Does Looper.loop() Waist CPU Cycles?

Looper.loop() is an infinite loop, but does not consume CPU when queue is empty. In detail,

  • MessageQueue#next() will invoke nativePollOnce() to wait when empty
  • MessageQueue#enqueueMessage() will invoke nativeWake() to wake up next() when necessary

References

IdleHandler

  • IdleHandler is not a Handler, they are completely different things
  • IdleHandler is a handler that will be invoked if MessageQueue is empty; it can be added by MessageQueue#addIdleHandler()
  • IdleHandler has only one method, i.e., queueIdle(), and MessageQueue will invoke it each time the queue is empty
  • Every IdleHandler is removed the time immediately after queueIdle() returns false
  • So IdleHandler can be used to hook the queue when its empty

References

App Directories

Each app has 2 known directories, i.e., internal directory, external directory

  • Internal Directory
    • Internal directory is private for each apps
    • Located in /data/user/<userId>/<app_package> (can be returned by Context#getDataDir())
    • Accessed by Context#getDir(), Context#getCacheDir(), Context#getFilesDir(), and Context#getDataDir()
  • External Directory
    • External directory is public shared among all apps, any app can access any location
    • Located either in the storage /storage/emulated/<userId>/Android/<type>/<app_package> or /sdcard/storage/<sdcard-id>/Android/<type>/<app_package>
    • Accessed by Context#getExternalXxxDir() or Context#getExternalXxxDirs()

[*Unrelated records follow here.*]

/-- The network's states (R114, R128, R130, R131, R134, R139, R142, R145, Table 6-2). STARTUP_RX: in LISTEN the module follows the other module
that leads; two modules that start in one window with ROUND 0 both go to BACKOFF. LISTEN_TIMEOUT: eight cycles without a leader lead to
COLDSTART. START_WINDOW_CLOSE: a window without a conflict makes the module the leader, RUNNING where no image is active. BACKOFF_END: COLDSTART
again with ROUND 1, a STARTUP sent by every port. NODE_INTEGRATED: after two measurements and 16 clean ticks, where the node has slots.
NODE_LOST: a node that is silent for the ticks of `tahixa.node_loss_ticks`, or two measurements where it has no slot. DRIFT_WARN: a drift is
reported once. DOWNSTREAM_NIT_START: a ring whose closure copy did not come opens from the next tick. RING_RESTORE_AT: a ring that is restored
is closed again. LINK_SYNC_LOSS and LINK_SYNCHRONISED: a link is down or up, port 4 being the pair port. -/
def Obligations.TahixaStates : Prop :=
  ∀ (clk : Nat) (s : State), let s1 := begin clk s
    (∀ f : RxFrame, let r := received s1 f
      r.2 = true → hdrType f = 7 → hdrSrc f = otherId s → bit (be f.payload 17 1) 0 = false → partner r.1 = true →
      (bit (hdrFlags f) 1 = true → tagOk r.1 f = true) → (∀ c, s.net.startup = some c → c.header ≠ f.header) →
      (s.net.net = .listen →
        ∃ t, exec (.startupRx clk f) s = .next t ∧ t.net.net = .follow ∧ t.net.leader = hdrSrc f) ∧
      (∀ w, s.net.net = .coldstart → s.net.windowStart = some w → (w : Int) ≤ frameStart r.1 f → frameStart r.1 f < w + tickNs s * 10 →
        be f.payload 16 1 = 0 → s.net.round = 0 →
        ∃ t, exec (.startupRx clk f) s = .next t ∧ t.net.net = .backoff ∧
          t.net.backoffEnd = some ((frameStart r.1 f).toNat + tickNs s * 10 + 3 * nodeId s * 1024))) ∧
    (s.net.net = .listen → 8 ≤ s.net.listenCycles →
      ∃ t, exec (.listenTimeout clk) s = .next t ∧ t.net = { s.net with
        net := .coldstart, round := 0, windowStart := none, backoffEnd := none, provisional := false }) ∧
    (∀ w, s.net.net = .coldstart → s.net.windowStart = some w → w + tickNs s * 10 ≤ now s1 * 10 →
      ∃ t, exec (.startWindowClose clk) s = .next t ∧ t.net.leader = nodeId s ∧ t.net.windowStart = none ∧
        (imageActive s = false → t.net.net = .running) ∧ (t.net.net = .starting ∨ t.net.net = .running)) ∧
    (∀ e, s.net.net = .backoff → s.net.backoffEnd = some e → e ≤ now s1 * 10 →
      ∃ t pay, exec (.backoffEnd clk) s = .next t ∧ t.net.net = .coldstart ∧ t.net.round = 1 ∧ t.net.windowStart = some e ∧
        t.out = (sendPorts s1).map (fun p => wireFrame t p ((e : Int) + shiftDown t p).toNat (header s1 7 0 0xFF s1.herd.tick 32768 28 0) pay)) ∧
    (∀ n, nodePresent s.objs n = true → (nodeOf s n).state = .syncing → 2 ≤ (nodeOf s n).measured →
      (slotsOf s n = [] ∨ 16 ≤ (nodeOf s n).cleanTicks) →
      ∃ t, exec (.nodeIntegrated clk n) s = .next t ∧ (nodeOf t n).state = .integrated ∧ ∀ m, m ≠ n → nodeOf t m = nodeOf s m) ∧
    (∀ n, nodePresent s.objs n = true → (nodeOf s n).state = .integrated →
      (if (slotsOf s n).isEmpty then 2 ≤ (nodeOf s n).unanswered else ov s 0x70 0 0x26 ≤ (nodeOf s n).silentTicks) →
      ∃ t, exec (.nodeLost clk n) s = .next t ∧ (nodeOf t n).state = .lost ∧ ∀ m, m ≠ n → nodeOf t m = nodeOf s m) ∧
    (∀ n, (nodeOf s n).driftDue = true →
      ∃ t, exec (.driftWarn clk n) s = .next t ∧ (nodeOf t n).driftDue = false ∧ (nodeOf t n).state = (nodeOf s n).state) ∧
    (netLeads s1 = true → ringMode s.objs = true → (∃ k, (downOf s 0).sent = some k ∧ s.herd.tick ≤ k) →
      tickStart s1 * 10 + 4480 * staticDown s + 1024 * miniSlots (tickNs s) (staticDown s) ≤ now s1 * 10 →
      0 < s.net.rings.length → ringOpen s1 0 = false → (nth {} s.net.rings 0).closureSeen = false →
      ∃ t, exec (.downstreamNitStart clk) s = .next t ∧ (nth {} t.net.rings 0).opening = true ∧
        (nth {} t.net.rings 0).isOpen = (nth {} s.net.rings 0).isOpen) ∧
    (∀ r k, r < s.net.rings.length → (nth {} s.net.rings r).restoreAt = some k → k ≤ s.herd.tick →
      ∃ t, exec (.ringRestoreAt clk r) s = .next t ∧ (nth {} t.net.rings r).isOpen = false ∧ (nth {} t.net.rings r).restoreAt = none) ∧
    (∀ p, p < 5 → s.net.linkUp.getLsbD p = true →
      ∃ t, exec (.linkSyncLoss clk p) s = .next t ∧ t.net.linkUp = s.net.linkUp &&& ~~~(1#5 <<< p) ∧ t.pair.link = (if p = 4 then false else s.pair.link)) ∧
    (∀ p, p < 5 → domainOn s 9 = true →
      ∃ t, exec (.linkSynchronised clk p) s = .next t ∧ t.net.linkUp = s.net.linkUp ||| (1#5 <<< p) ∧ t.pair.link = (if p = 4 then true else s.pair.link))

Java Class Loading Mechanism

When to load classes

  • JVM loads class progressively (and lazily), and the class loading can happen either implicitly or explicitly
    • implicitly: whenever JVM sees an unknown class (e.g., when new an instance, when a static method/field is touched, etc.), it a class loader of to load the class
    • explicitly: explicitly called by developer (e.g., via ClassLoader#loadClass(), Class#forName(), etc.)
  • Important: JVM itself does not know which class should be loaded by which class loader (only the class loader itself knows which classes it can load), see following on which class loader to use

Where to load classes

  • JVM knows nothing about classloader, it delegates all of classloading to the class loader
  • Only the class loader itself knows where the classes located, which classes it can load, and which can not
    • URLClassLoader load classes from a given URL, and the URL is given by developers
    • AppClassLoader gives URLClassLoader class path to load classes from CLASSPATH, i.e., the property System.getProperty(”java.class.path”) (see sun.misc.Launcher$AppClassLoader$getAppClassLoader())
    • Other class loaders load classes from elsewhere (developer defined)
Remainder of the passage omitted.